MATERIAL FOR THE TASK START

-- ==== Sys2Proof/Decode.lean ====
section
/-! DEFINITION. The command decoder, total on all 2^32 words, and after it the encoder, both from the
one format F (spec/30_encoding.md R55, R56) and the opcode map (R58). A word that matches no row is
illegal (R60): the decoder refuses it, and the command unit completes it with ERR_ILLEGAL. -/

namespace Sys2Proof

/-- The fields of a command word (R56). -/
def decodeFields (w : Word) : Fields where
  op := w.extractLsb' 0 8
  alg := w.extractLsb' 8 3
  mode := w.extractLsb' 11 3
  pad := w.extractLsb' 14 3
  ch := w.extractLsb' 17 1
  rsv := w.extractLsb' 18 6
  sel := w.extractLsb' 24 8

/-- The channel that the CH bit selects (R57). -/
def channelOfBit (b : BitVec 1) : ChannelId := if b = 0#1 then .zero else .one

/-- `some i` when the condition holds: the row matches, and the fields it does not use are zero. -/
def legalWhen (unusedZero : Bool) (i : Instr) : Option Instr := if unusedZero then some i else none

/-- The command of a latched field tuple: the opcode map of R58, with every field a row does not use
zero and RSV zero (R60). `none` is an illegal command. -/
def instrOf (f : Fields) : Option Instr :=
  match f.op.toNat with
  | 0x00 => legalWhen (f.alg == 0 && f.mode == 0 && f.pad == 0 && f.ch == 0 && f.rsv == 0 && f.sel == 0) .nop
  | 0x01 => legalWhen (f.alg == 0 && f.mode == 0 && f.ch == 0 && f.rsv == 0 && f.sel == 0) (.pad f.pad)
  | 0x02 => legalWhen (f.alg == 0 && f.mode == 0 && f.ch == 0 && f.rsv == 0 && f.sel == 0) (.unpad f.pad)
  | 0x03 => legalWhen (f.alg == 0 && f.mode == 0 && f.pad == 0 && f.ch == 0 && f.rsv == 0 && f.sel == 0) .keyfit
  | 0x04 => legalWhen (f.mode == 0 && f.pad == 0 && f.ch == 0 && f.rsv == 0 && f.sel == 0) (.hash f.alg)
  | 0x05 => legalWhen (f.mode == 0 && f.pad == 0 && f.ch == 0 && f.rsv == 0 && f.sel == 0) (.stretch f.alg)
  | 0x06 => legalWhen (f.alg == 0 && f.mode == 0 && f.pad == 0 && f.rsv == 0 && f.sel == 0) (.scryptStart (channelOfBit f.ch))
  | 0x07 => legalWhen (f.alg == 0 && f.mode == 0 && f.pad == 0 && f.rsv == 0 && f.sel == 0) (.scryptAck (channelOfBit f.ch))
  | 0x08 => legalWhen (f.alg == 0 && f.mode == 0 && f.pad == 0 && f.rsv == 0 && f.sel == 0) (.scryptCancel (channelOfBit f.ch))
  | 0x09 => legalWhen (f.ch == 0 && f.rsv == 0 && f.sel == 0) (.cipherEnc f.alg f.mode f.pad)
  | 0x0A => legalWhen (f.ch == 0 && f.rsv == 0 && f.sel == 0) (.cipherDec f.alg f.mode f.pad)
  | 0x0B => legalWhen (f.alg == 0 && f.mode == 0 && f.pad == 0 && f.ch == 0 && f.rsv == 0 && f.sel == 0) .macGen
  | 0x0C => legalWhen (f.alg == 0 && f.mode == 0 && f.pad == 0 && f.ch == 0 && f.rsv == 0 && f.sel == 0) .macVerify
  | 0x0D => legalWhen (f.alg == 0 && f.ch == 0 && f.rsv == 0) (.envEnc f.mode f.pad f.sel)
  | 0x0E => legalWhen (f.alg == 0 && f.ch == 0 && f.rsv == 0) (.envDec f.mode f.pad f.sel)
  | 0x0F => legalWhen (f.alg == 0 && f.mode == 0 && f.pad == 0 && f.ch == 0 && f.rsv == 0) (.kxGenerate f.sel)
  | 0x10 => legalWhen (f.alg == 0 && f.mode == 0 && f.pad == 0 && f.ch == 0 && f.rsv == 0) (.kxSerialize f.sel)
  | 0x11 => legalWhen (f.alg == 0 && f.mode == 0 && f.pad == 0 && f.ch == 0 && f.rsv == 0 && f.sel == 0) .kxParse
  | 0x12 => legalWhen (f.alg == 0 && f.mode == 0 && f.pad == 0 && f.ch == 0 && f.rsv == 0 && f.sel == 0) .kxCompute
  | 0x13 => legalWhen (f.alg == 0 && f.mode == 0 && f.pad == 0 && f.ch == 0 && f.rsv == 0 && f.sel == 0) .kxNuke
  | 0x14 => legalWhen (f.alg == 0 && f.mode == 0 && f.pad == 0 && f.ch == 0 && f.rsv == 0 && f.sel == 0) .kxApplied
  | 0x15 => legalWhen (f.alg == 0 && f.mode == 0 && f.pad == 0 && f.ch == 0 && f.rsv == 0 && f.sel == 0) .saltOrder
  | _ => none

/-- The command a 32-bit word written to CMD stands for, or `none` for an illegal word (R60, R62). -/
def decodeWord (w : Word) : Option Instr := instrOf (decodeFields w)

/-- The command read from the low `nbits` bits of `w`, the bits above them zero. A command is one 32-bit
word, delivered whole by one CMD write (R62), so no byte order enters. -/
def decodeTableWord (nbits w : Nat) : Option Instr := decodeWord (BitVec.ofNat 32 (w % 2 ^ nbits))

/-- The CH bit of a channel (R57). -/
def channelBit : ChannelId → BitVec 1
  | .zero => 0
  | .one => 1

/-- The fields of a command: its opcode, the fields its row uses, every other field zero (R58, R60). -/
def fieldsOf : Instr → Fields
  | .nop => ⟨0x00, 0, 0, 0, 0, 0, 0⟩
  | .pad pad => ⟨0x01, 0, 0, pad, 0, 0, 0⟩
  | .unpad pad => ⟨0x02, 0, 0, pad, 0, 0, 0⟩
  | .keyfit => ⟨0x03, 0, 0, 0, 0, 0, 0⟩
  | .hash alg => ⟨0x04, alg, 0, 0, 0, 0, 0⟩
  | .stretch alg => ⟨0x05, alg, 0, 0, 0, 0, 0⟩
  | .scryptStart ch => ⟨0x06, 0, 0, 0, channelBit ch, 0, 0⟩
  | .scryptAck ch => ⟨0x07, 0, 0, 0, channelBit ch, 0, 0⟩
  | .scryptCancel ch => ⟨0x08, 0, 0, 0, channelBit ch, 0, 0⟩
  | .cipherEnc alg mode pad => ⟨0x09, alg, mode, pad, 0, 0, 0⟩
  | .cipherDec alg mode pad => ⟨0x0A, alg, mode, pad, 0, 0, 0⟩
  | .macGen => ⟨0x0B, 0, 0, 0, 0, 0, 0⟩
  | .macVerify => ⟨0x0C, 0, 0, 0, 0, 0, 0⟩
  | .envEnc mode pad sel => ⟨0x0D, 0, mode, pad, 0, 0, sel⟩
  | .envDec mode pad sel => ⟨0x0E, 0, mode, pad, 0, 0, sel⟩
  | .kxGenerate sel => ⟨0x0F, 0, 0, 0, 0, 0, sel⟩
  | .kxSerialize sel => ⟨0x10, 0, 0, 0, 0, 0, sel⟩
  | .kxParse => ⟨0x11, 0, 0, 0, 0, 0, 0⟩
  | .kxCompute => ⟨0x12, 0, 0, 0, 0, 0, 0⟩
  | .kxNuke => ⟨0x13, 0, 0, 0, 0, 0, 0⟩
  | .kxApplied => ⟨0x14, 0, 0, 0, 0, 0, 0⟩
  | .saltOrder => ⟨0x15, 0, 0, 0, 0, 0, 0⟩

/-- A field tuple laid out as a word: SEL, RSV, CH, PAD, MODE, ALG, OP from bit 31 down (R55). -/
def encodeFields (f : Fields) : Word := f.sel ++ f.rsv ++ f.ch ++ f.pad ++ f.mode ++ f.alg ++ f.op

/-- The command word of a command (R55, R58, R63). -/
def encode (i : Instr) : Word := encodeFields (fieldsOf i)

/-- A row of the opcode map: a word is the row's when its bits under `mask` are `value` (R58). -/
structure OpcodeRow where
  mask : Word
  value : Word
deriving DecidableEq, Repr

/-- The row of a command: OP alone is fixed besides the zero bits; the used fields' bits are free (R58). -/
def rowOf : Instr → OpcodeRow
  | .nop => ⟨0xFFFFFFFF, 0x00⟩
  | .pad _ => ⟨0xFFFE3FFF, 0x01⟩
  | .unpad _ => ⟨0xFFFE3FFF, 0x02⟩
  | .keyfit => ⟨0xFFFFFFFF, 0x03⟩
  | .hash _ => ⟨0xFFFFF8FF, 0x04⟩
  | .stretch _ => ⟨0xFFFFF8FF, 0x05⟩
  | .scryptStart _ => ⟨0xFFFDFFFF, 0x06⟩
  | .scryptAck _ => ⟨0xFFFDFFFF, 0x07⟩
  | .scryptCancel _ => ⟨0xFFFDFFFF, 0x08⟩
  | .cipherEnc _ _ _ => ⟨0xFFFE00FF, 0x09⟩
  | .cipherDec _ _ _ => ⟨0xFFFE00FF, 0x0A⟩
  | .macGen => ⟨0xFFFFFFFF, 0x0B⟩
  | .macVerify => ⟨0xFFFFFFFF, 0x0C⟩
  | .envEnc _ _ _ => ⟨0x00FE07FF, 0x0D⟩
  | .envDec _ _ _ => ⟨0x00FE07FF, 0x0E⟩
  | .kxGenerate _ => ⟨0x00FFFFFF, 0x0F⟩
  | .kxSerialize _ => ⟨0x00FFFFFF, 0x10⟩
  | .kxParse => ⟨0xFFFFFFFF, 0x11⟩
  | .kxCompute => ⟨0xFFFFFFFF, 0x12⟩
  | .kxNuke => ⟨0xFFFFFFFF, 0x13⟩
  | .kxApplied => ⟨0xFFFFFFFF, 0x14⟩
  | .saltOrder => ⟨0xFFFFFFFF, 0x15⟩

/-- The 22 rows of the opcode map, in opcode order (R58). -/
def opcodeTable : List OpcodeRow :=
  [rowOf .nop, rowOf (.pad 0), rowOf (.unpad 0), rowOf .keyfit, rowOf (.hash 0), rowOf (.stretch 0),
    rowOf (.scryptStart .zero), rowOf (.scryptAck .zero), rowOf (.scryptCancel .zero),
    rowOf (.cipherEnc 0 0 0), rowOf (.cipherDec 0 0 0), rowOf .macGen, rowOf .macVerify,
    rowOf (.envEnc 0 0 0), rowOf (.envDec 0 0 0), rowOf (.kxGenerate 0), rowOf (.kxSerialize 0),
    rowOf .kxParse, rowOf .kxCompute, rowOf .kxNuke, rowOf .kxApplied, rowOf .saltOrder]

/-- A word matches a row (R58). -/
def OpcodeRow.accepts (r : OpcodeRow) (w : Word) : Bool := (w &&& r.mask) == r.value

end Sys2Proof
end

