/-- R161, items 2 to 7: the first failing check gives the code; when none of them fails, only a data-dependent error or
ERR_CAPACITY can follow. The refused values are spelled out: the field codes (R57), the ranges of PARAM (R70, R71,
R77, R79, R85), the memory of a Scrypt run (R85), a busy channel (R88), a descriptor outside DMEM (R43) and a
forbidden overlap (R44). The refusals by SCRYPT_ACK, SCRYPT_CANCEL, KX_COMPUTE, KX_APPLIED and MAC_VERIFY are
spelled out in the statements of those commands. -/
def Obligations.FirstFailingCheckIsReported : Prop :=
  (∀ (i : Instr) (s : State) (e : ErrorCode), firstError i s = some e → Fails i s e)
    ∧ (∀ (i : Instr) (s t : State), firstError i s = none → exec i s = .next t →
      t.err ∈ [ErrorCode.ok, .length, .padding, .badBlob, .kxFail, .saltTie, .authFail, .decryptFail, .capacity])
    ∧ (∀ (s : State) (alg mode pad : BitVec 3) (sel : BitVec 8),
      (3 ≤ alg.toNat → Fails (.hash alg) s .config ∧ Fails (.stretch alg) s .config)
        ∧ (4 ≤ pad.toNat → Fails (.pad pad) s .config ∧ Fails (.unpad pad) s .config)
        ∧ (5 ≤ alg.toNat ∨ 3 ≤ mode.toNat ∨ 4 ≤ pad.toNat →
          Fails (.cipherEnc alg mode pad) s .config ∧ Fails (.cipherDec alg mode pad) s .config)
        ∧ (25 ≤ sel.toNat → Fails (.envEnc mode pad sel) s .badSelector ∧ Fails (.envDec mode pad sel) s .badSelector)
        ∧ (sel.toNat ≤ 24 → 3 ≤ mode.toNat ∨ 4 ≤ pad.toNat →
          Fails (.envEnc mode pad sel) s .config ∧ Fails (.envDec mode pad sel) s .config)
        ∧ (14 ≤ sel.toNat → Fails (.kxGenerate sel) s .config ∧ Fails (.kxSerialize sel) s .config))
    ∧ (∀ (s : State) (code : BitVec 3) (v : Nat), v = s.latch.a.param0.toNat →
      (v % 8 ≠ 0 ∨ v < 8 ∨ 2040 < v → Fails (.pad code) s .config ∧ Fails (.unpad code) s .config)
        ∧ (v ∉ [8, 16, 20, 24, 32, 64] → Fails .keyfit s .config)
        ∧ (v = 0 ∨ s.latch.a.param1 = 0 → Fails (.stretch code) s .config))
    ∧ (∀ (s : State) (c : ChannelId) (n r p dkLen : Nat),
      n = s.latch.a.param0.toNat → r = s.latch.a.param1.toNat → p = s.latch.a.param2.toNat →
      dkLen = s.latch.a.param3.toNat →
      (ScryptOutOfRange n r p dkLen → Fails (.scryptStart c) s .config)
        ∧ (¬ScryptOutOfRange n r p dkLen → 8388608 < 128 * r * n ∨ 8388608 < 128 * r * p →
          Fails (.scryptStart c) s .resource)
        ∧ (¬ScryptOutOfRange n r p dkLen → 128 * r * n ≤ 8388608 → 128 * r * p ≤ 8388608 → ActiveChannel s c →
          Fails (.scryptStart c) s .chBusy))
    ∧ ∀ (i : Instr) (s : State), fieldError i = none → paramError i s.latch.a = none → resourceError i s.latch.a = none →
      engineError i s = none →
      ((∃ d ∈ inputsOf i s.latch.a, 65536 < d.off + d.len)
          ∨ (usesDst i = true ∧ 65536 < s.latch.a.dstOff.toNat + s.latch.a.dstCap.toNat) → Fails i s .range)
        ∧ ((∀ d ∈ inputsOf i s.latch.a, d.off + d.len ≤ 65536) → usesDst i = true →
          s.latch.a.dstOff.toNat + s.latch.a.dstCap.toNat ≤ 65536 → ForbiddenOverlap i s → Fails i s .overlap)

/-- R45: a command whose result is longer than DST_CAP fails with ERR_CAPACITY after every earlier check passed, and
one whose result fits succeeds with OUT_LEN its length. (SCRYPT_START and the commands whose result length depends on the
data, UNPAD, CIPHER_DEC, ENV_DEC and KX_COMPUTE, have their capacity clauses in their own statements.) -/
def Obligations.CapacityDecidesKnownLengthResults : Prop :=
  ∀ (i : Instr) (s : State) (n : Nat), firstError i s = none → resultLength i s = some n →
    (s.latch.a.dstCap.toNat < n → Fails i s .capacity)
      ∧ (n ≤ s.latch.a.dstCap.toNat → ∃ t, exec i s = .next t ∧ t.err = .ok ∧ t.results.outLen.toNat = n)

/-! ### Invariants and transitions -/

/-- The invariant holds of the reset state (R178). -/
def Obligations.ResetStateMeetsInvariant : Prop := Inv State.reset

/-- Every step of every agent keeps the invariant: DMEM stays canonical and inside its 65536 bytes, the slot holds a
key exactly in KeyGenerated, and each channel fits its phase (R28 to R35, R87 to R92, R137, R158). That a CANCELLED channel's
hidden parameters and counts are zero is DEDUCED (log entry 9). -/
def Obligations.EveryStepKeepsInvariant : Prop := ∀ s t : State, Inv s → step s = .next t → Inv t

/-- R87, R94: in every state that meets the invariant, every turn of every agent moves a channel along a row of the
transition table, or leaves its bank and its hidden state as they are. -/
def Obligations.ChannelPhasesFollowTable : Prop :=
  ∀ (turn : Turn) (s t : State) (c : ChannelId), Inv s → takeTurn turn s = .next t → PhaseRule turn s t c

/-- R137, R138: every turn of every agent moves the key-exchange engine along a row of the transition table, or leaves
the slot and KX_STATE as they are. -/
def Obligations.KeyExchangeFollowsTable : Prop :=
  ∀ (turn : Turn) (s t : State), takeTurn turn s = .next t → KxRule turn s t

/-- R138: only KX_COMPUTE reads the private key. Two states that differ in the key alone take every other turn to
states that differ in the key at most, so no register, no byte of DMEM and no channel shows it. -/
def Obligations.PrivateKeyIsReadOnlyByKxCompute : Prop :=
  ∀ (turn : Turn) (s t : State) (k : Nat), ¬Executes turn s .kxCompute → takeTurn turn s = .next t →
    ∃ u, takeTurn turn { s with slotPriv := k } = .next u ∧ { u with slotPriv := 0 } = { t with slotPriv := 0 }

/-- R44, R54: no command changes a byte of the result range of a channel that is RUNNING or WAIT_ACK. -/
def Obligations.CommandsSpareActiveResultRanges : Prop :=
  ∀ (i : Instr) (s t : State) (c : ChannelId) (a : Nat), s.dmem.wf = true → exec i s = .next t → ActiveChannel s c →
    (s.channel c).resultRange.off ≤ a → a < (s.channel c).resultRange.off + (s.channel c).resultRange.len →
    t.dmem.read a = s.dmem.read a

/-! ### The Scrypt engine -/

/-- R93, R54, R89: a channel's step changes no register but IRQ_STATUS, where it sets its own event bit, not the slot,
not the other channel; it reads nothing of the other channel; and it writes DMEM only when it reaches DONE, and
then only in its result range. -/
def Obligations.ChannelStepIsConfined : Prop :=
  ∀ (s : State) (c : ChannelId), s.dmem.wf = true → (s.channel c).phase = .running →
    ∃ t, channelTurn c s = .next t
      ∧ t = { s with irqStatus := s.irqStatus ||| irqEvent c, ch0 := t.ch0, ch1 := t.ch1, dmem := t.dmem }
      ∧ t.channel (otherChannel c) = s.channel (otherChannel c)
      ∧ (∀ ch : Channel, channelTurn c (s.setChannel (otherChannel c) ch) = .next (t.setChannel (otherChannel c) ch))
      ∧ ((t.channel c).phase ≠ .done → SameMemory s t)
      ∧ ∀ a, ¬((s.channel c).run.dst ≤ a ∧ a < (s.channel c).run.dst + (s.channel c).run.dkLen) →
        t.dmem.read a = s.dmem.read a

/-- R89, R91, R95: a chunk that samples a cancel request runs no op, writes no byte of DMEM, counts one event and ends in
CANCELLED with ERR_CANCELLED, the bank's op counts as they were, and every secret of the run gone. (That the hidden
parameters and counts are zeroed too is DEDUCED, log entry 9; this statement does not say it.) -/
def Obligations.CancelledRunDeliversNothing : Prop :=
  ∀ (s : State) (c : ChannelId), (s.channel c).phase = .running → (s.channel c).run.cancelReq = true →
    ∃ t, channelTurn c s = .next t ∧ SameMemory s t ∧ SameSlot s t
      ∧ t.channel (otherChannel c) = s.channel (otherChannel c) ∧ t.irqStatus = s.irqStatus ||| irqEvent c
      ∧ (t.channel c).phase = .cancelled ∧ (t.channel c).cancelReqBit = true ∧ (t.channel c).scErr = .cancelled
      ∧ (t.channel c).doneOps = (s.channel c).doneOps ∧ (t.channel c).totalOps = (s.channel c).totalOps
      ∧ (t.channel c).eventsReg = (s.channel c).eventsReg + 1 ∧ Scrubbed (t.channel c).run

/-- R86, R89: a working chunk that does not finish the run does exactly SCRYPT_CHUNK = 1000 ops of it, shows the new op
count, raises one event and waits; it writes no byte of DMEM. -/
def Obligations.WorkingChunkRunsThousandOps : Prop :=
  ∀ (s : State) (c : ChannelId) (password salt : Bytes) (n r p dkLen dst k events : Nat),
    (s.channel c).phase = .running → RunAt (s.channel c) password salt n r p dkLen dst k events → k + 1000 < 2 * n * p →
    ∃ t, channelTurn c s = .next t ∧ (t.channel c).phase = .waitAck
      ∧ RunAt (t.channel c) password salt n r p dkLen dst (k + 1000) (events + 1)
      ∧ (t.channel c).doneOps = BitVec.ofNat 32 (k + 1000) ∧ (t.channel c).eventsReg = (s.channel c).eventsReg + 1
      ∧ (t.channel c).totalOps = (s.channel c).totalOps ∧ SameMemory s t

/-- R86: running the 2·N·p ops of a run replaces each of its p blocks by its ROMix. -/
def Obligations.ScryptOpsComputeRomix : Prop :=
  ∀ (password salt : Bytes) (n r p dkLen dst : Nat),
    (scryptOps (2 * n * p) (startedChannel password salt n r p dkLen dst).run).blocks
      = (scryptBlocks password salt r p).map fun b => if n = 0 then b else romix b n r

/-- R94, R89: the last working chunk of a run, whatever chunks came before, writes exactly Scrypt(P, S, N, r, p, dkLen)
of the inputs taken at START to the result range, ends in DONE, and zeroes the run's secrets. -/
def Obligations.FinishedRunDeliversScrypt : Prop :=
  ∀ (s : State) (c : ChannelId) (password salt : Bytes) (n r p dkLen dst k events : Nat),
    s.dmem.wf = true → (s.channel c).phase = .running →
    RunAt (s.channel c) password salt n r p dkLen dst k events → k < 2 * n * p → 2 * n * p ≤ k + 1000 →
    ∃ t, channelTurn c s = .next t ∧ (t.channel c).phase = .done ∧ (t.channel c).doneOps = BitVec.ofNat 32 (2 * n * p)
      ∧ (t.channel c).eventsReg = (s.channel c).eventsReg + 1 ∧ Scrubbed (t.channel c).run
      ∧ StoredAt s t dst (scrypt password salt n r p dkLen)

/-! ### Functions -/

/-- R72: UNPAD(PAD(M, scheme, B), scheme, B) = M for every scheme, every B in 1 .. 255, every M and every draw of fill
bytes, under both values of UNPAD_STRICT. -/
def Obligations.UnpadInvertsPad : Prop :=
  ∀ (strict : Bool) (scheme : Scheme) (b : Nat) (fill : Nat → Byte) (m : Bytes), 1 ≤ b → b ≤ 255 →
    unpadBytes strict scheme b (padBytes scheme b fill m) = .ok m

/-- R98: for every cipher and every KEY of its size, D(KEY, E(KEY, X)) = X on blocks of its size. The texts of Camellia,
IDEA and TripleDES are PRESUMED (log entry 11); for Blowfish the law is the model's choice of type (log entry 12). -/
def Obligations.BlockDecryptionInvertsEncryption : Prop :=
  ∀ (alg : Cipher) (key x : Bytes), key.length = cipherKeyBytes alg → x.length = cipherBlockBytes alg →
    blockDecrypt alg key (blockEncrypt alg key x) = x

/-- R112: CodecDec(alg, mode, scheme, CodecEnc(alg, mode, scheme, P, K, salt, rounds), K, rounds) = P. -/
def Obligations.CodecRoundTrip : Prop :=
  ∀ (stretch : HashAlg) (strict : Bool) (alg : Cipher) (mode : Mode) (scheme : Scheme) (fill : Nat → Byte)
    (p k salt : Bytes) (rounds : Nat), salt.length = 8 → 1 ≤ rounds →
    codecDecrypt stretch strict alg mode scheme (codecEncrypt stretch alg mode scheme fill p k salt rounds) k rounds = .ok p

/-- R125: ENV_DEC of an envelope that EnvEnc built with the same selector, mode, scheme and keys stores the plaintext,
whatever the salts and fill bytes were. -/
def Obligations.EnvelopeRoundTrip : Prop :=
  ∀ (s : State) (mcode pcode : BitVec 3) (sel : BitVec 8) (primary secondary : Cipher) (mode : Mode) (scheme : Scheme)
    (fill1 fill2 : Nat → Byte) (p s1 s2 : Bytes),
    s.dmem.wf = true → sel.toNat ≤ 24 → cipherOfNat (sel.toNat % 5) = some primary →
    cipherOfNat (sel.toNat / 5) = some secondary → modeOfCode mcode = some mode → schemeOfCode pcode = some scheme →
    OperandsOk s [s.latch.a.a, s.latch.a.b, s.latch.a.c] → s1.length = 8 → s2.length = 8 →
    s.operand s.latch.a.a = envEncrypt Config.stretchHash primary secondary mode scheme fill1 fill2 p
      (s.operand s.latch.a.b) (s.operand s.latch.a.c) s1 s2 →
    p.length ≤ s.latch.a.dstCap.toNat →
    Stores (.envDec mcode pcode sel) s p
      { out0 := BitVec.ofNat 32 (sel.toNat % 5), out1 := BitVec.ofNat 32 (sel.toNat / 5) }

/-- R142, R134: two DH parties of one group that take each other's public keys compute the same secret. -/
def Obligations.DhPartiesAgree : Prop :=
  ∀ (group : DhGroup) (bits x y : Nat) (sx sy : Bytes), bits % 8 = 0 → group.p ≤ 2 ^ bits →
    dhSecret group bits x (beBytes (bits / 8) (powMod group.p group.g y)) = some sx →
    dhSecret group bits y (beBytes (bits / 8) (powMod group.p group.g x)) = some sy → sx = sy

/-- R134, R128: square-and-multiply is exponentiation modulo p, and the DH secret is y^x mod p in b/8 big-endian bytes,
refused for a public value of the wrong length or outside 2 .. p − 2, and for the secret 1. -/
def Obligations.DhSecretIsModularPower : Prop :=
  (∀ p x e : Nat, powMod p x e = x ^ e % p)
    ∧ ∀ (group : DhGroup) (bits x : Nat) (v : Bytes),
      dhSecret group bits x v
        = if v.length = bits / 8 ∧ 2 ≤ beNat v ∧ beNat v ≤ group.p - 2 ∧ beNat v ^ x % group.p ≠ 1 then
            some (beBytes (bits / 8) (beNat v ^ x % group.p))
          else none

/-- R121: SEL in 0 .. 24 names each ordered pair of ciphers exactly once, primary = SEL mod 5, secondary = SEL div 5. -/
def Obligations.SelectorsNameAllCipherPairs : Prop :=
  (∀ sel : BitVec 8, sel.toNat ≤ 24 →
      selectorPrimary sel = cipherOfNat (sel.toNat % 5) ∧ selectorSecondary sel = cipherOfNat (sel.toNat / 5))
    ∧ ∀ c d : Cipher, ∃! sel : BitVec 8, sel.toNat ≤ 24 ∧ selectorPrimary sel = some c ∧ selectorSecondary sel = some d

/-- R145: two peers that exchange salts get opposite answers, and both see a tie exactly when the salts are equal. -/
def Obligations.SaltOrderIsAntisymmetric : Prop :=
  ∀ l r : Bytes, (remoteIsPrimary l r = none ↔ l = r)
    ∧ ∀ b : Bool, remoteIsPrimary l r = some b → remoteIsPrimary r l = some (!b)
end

MATERIAL FOR THE TASK END

### PROBLEM STATEMENT
Take the stretch of lines above from the one containing "f.sel == 0) .macVerify" through the one containing "def decodeWord (w" and repeat it exactly, adding no other line.

### REPLY TO THE TASK
  | 0x0C => legalWhen (f.alg == 0 && f.mode == 0 && f.pad == 0 && f.ch == 0 && f.rsv == 0 && f.sel == 0) .macVerify
  | 0x0D => legalWhen (f.alg == 0 && f.ch == 0 && f.rsv == 0) (.envEnc f.mode f.pad f.sel)
  | 0x0E => legalWhen (f.alg == 0 && f.ch == 0 && f.rsv == 0) (.envDec f.mode f.pad f.sel)
  | 0x0F => legalWhen (f.alg == 0 && f.mode == 0 && f.pad == 0 && f.ch == 0 && f.rsv == 0) (.kxGenerate f.sel)
  | 0x10 => legalWhen (f.alg == 0 && f.mode == 0 && f.pad == 0 && f.ch == 0 && f.rsv == 0) (.kxSerialize f.sel)
  | 0x11 => legalWhen (f.alg == 0 && f.mode == 0 && f.pad == 0 && f.ch == 0 && f.rsv == 0 && f.sel == 0) .kxParse
  | 0x12 => legalWhen (f.alg == 0 && f.mode == 0 && f.pad == 0 && f.ch == 0 && f.rsv == 0 && f.sel == 0) .kxCompute
  | 0x13 => legalWhen (f.alg == 0 && f.mode == 0 && f.pad == 0 && f.ch == 0 && f.rsv == 0 && f.sel == 0) .kxNuke
  | 0x14 => legalWhen (f.alg == 0 && f.mode == 0 && f.pad == 0 && f.ch == 0 && f.rsv == 0 && f.sel == 0) .kxApplied
  | 0x15 => legalWhen (f.alg == 0 && f.mode == 0 && f.pad == 0 && f.ch == 0 && f.rsv == 0 && f.sel == 0) .saltOrder
  | _ => none

/-- The command a 32-bit word written to CMD stands for, or `none` for an illegal word (R60, R62). -/
def decodeWord (w : Word) : Option Instr := instrOf (decodeFields w)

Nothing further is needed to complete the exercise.